It is true that Python does not encourage the particular functional
style that is encouraged by auto optimization of tail recursion. A
different functional style would often use reduce (or fold) instead.

Some other points I left out in a post of medium length yet brief for
the topic.

1. If one starts with body recursion, as is typical, one must consider
commutativity (possibly associativity) of the 'inner' operator in any
conversion.

2. Instead of converting to tail recursion, one might convert to while
iteration directly.

3. One often 'polishes' the while form in a way that cannot be done
automatically.

4. While loops are actually rare in idiomatic Python code. In Python,
for loops are the standard way to linearly process a collection.

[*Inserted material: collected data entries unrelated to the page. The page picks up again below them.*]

-- ==== Sys2Proof/Tests/WitnessB.lean ====
section
/-! SUPPORT. For each statement about memory, signals, queues and transfers: states and operands that meet its hypotheses. -/

set_option Elab.async false

namespace Sys2Proof.Tests

open Sys2Proof.Machine

/-- A core's caches drain where none of their dirty lines belongs to a page that is withdrawn. -/
theorem drains_of {s : State} {k : Nat} (h : ∀ l ∈ (s.core k).l1 ++ (s.cluster (clusterOf k)).slice,
    l.dirty ≠ 0#128 → s.poisonedPa l.key = false) : s.drains k := fun l hl => h l (List.mem_append.2 hl)

/-! Loads, StoreBytes, ReleasesAndAcquires, Atomics, AccessFaults -/

/-- s[1] names the own scratchpad's last 16 bytes of the allotment; s[2] is 5; s[3] an address of device memory. -/
def memDev (f : Strand → Strand) : State :=
  (dev [0, 0, 0, 0] (fun t => f (setS 1 (spadBase + 4080) (setS 2 5 (setS 3 (2 ^ 36) t))))).modCore 0
    (fun c => { c with spad := [(4080, 0x81#8), (4081, 1#8)] })

theorem witness_loads : (memDev id).able ∧ (memDev id).st.tokCount 0 < 63
    ∧ (memDev id).ownAt ((memDev id).effAddr 1 8 1 8) 8 4088 ∧ (memDev id).ownAt ((memDev id).effAddr 1 5 0 4) 4 4080
    ∧ gives (exec (.lds 4 1 0 .byte 0) (memDev id)) (fun t => (t.st.rets.map (·.val)) == [2 ^ 64 - 127]) = true := by
  unfold State.able State.ownAt
  decide +kernel

def landing : State :=
  memDev (fun t => { t with rets := [{ dst := .s 4, val := 9, mask := 2 ^ 64 - 1, tok := 0 }], regs := { t.regs with w := t.regs.w.set 0 1 } })

theorem witness_loads_return : 0 < landing.cores.length ∧ (landing.strand 0).shape = true
    ∧ (landing.strand 0).rets[0]?.isSome = true
    ∧ gives (exec (.memoryReturn 0 0) landing) (fun t => (lget (t.strand 0).regs.s 4 0#64) == 9#64) = true := by
  decide +kernel

theorem witness_storeBytes : (memDev id).shape = true ∧ (memDev id).able
    ∧ (memDev id).effAddr 1 8 1 (sizeBytes .dbl) % 8 = 0
    ∧ yields ((memDev id).resolve 0 ((memDev id).effAddr 1 8 1 8) .wr) (fun x => x.1 == .spad 0 4088) = true
    ∧ gives (exec (.st 2 1 0 .dbl 1) (memDev id)) (fun t => t.byteAt (.spad 0 4088) == 5#8) = true := by
  unfold State.able
  decide +kernel

/-- A published buffer of context 0: one extent of 4096 bytes at va 2^36, backed at 2^13 and at 2^14. -/
def buf0 : PubBuf := { handle := 3, desc := ⟨2 ^ 36, 1, 4096, 2 ^ 13, 2 ^ 14, 0⟩, sel := [false], version := 0 }
def pubDev (f : Strand → Strand) : State :=
  (memDev f).modSched (fun d => { d with ctxs := lmod d.ctxs 0 (fun c => { c with bufs := [buf0] }) })

theorem witness_storeBytes_home : (pubDev id).shape = true ∧ (pubDev id).able
    ∧ yields ((pubDev id).resolve 0 ((pubDev id).effAddr 3 8 0 8) .wr) (fun x => x.1 == .mem (2 ^ 14)) = true
    ∧ gives (exec (.st 2 3 0 .dbl 0) (pubDev id)) (fun t => t.seen 0 (2 ^ 14) == 5#8 && t.seen 1 (2 ^ 14) == 0#8) = true
    ∧ (lineFind ((pubDev id).core 0).l1 (lineKey (2 ^ 14))).isSome = false
    ∧ (roomFor 8 512 0 ((pubDev id).core 0).l1).1 = none := by
  unfold State.able
  decide +kernel

/-- A plain load of the buffer's first word finds the clean line that the L1 holds of it. -/
def cleanLine : Line := { key := 2 ^ 13, cls := 0, valid := BitVec.allOnes 128, dirty := 0#128, data := 0xA5#1024 }
def loadDev : State := (pubDev id).modCore 0 (fun c => { c with l1 := [cleanLine] })
theorem witness_loads_places : loadDev.able ∧ loadDev.st.tokCount 0 < 63 ∧ loadDev.effAddr 3 8 0 8 % 8 = 0
    ∧ loadDev.effAddr 3 5 0 8 % 8 = 0
    ∧ yields (loadDev.resolve loadDev.cur (loadDev.effAddr 3 8 0 8) .rd) (fun x => x.1 == .mem (2 ^ 13)) = true
    ∧ yields (loadDev.resolve loadDev.cur (loadDev.effAddr 3 5 0 8) .rd) (fun x => x.1 == .mem (2 ^ 13)) = true
    ∧ 2 ^ 13 % 8 = 0 ∧ 2 ^ 13 < apKeyBase ∧ loadDev.loadByte 0 (.mem (2 ^ 13)) 8 0 = 0xA5#8
    ∧ gives (exec (.ld 4 3 0 .dbl 0) loadDev) (fun t => (t.st.rets.map (·.val)) == [0xA5]) = true
    ∧ gives (exec (.lda 4 3 0 .stack .dbl 0) loadDev) (fun t => (t.st.rets.map (·.val)) == [0xA5] && (t.core 0).l1 == []) = true := by
  unfold State.able
  decide +kernel
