-- ==== Sys2Proof/Tests/WitnessD.lean ====
section
/-! SUPPORT. For each statement about the vector unit and the tile words of M: states and operands that meet its hypotheses. -/

set_option Elab.async false

namespace Sys2Proof.Tests

open Sys2Proof.Machine

/-! OperandReads, LaneResults, IntegerLanes, FloatLanes, NumberFormats -/

/-- v[1] has lanes of 8 bits 1, 2, 3, 4 at its low end, v[2] 255 in lane 0; S to V holds 0x0107. -/
def vecDev (f : Strand → Strand) : State :=
  dev [0x40000000, 0x40000000, 0x40000000] (fun t => f (setQ 0 [some 0x0107#64] (setV 1 0x04030201 (setV 2 0xFF t))))

theorem witness_operandReads : (vecDev id).present = true ∧ (vecDev id).st.hz = [] ∧ (vecDev id).st.rets = []
    ∧ (vecDev id).queue 0 = some 0x0107#64 :: []
    ∧ yields ((vecDev id).source .q 1 8 0) (fun x => lane 8 127 x.1 == 7) = true := by decide +kernel

/-- S to V converts fp32 to i32; and a write of v[1] by V, one of s[1], and one of tile 7 by M that V may still miss. -/
def convDev : State := vecDev (fun t => let t := setQ 0 [some 0x40200000#64] t
  { t with qs := { t.qs with src := t.qs.src.set 0 8, snk := t.qs.snk.set 0 10 } })
def hz1 (u : HzUnit) (e : Eng) (w m due far : Nat) : Hazard := { unit := u, old := 5, width := w, due := due, mask := m, eng := e, far := far }
def hzDev (h : Hazard) : State := vecDev (fun t => { t with hz := [h] })
theorem witness_operandReads_hazards : hazards (hzDev (hz1 (.s 1) .s 64 (ones 64) 9 9)).st (.s 1) = [hz1 (.s 1) .s 64 (ones 64) 9 9]
    ∧ hazards (hzDev (hz1 (.v 1) .v 8 (ones 1024) 9 9)).st (.v 1) = [hz1 (.v 1) .v 8 (ones 1024) 9 9]
    ∧ (hz1 (.s 1) .s 64 (ones 64) 0 9).due ≤ State.reset.now ∧ (hz1 (.t 7) .m 64 0 9 0).far ≤ State.reset.now ∧ Eng.m ≠ .v
    ∧ convDev.present = true ∧ convDev.queue 0 = some 0x40200000#64 :: []
    ∧ yields (convDev.source .q 1 8 0) (fun x => x.2.st.flags == 8#6 && lane 8 127 x.1 == 2) = true := by decide +kernel

def vadd8 : Instr := .vadd (.reg 31) (.reg 1) (.reg 2) .i8 0 1
theorem witness_laneResults : (laneOp2 vadd8).isSome = true ∧ (vecDev id).present = true ∧ (vecDev id).st.commit ≠ .done
    ∧ yields ((vecDev id).dstOk (.reg 31) 1) (fun _ => true) = true ∧ yields ((vecDev id).srcOk (.reg 1) 1) (fun _ => true) = true
    ∧ yields ((vecDev id).source (.reg 1) 1 8 0) (fun x => x.1 == 0x04030201) = true
    ∧ gives (exec vadd8 (vecDev id)) (fun t => lane 8 0 (lget t.st.regs.v 31 0#1024).toNat == 0
        && lane 8 1 (lget t.st.regs.v 31 0#1024).toNat == 2) = true
    ∧ (laneOp1 (.vaddi (.reg 31) (.reg 1) 0xFFF)).isSome = true
    ∧ yields ((vecDev id).source (.reg 1) 1 32 0) (fun _ => true) = true
    ∧ gives (exec (.vaddi (.reg 31) (.reg 1) 0xFFF) (vecDev id)) (fun t =>
        lane 32 0 (lget t.st.regs.v 31 0#1024).toNat == 0x04030200) = true := by decide +kernel

/-- A device in which words of V on lanes issue at once: all 32 registers, and tile 7 of its reset type. -/
def laneDev : State := vecDev (fun t => { t with vregs := 32 })
theorem witness_laneReady : laneDev.able ∧ laneDev.st.vregs ≤ 32 ∧ laneWord vadd8 = true ∧ laneDev.laneReady vadd8
    ∧ laneDev.laneReady (.vdeq (.reg 28) (.reg 1) .zero .i16) ∧ laneDev.laneReady (.vtr (.reg 31) 7 .row 63 none .rne)
    ∧ laneDev.laneReady (.vqpush 0 (.reg 1)) ∧ laneDev.laneReady (.vcmp .lt 1 (.reg 1) (.reg 2) .i8) := by
  refine ⟨by unfold State.able; decide +kernel, by decide +kernel, rfl, ⟨?_, ?_, trivial⟩, ⟨?_, ?_, trivial⟩, ⟨?_, ?_, ?_⟩,
    ⟨?_, ?_, ?_⟩, ⟨?_, ?_, ?_⟩⟩
  · simp [vadd8, vectorReads, State.regSrc]; decide +kernel
  · simp [vadd8, vecDst, dstGroup]; decide +kernel
  · simp [vectorReads, State.regSrc]; decide +kernel
  · simp [vecDst, dstGroup]; decide +kernel
  · simp [vectorReads]
  · simp [vecDst, dstGroup]; decide +kernel
  · exact ⟨⟨.bf16, by decide +kernel⟩, by decide +kernel⟩
  · simp [vectorReads, State.regSrc]; decide +kernel
  · simp [vecDst]
  · decide +kernel
  · simp [vectorReads, State.regSrc]; decide +kernel
  · simp [vecDst]
  · decide +kernel

/-- Port 0 writes, one byte an element, to the start of the own scratchpad. -/
def wport : PortCfg := { base := spadBase, dir := 1, esz := 0, oc := 2, tv := 1, tok := 7, estride := 1, counts := [1, 1, 1, 1], strides := [0, 0, 0, 0] }
def portDev (c : PortCfg) : State :=
  vecDev (fun t => { t with qs := { t.qs with port := t.qs.port.set 0 { cfgs := [some c], moved := 0 } } })
theorem witness_laneResults_port : (laneOp2 (.vadd (.port 0) (.reg 1) (.reg 2) .i8 0 1)).isSome = true
    ∧ yields ((portDev wport).dstOk (.port 0) 1) (fun _ => true) = true
    ∧ yields ((portDev wport).portPutGroup 0 (2 ^ 1024 - 1) 5 1) (fun _ => true) = true
    ∧ gives (exec (.vadd (.port 0) (.reg 1) (.reg 2) .i8 0 1) (portDev wport)) (fun t => t.st.psts.length == 1) = true := by
  decide +kernel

The
final version I gave for a factorial while loop,

def fact_while(n):
if n < 0 or n != int(n):
raise ValueError('fact input {} is not a count'.format(n))
fac = 1
while n > 1:
fac *= n
n -= 1
return fac

should better be written with a for loop:

def fact_for(n):
if n < 0 or n != int(n):
raise ValueError('fact input {} is not a count'.format(n))
fac = 1:
for i in range(2, n):
fac *= n

When the input to a function is an iterable instead of n, the iterable
should be part of the for loop source expression. For loops are
integrated with Python's iterator protocol in much the same way that
recursion is integrated with list first:rest pattern matching in some
functional languages. It is true that Python encourages the use of for
loops and for clauses in comprehensions (a functional construct).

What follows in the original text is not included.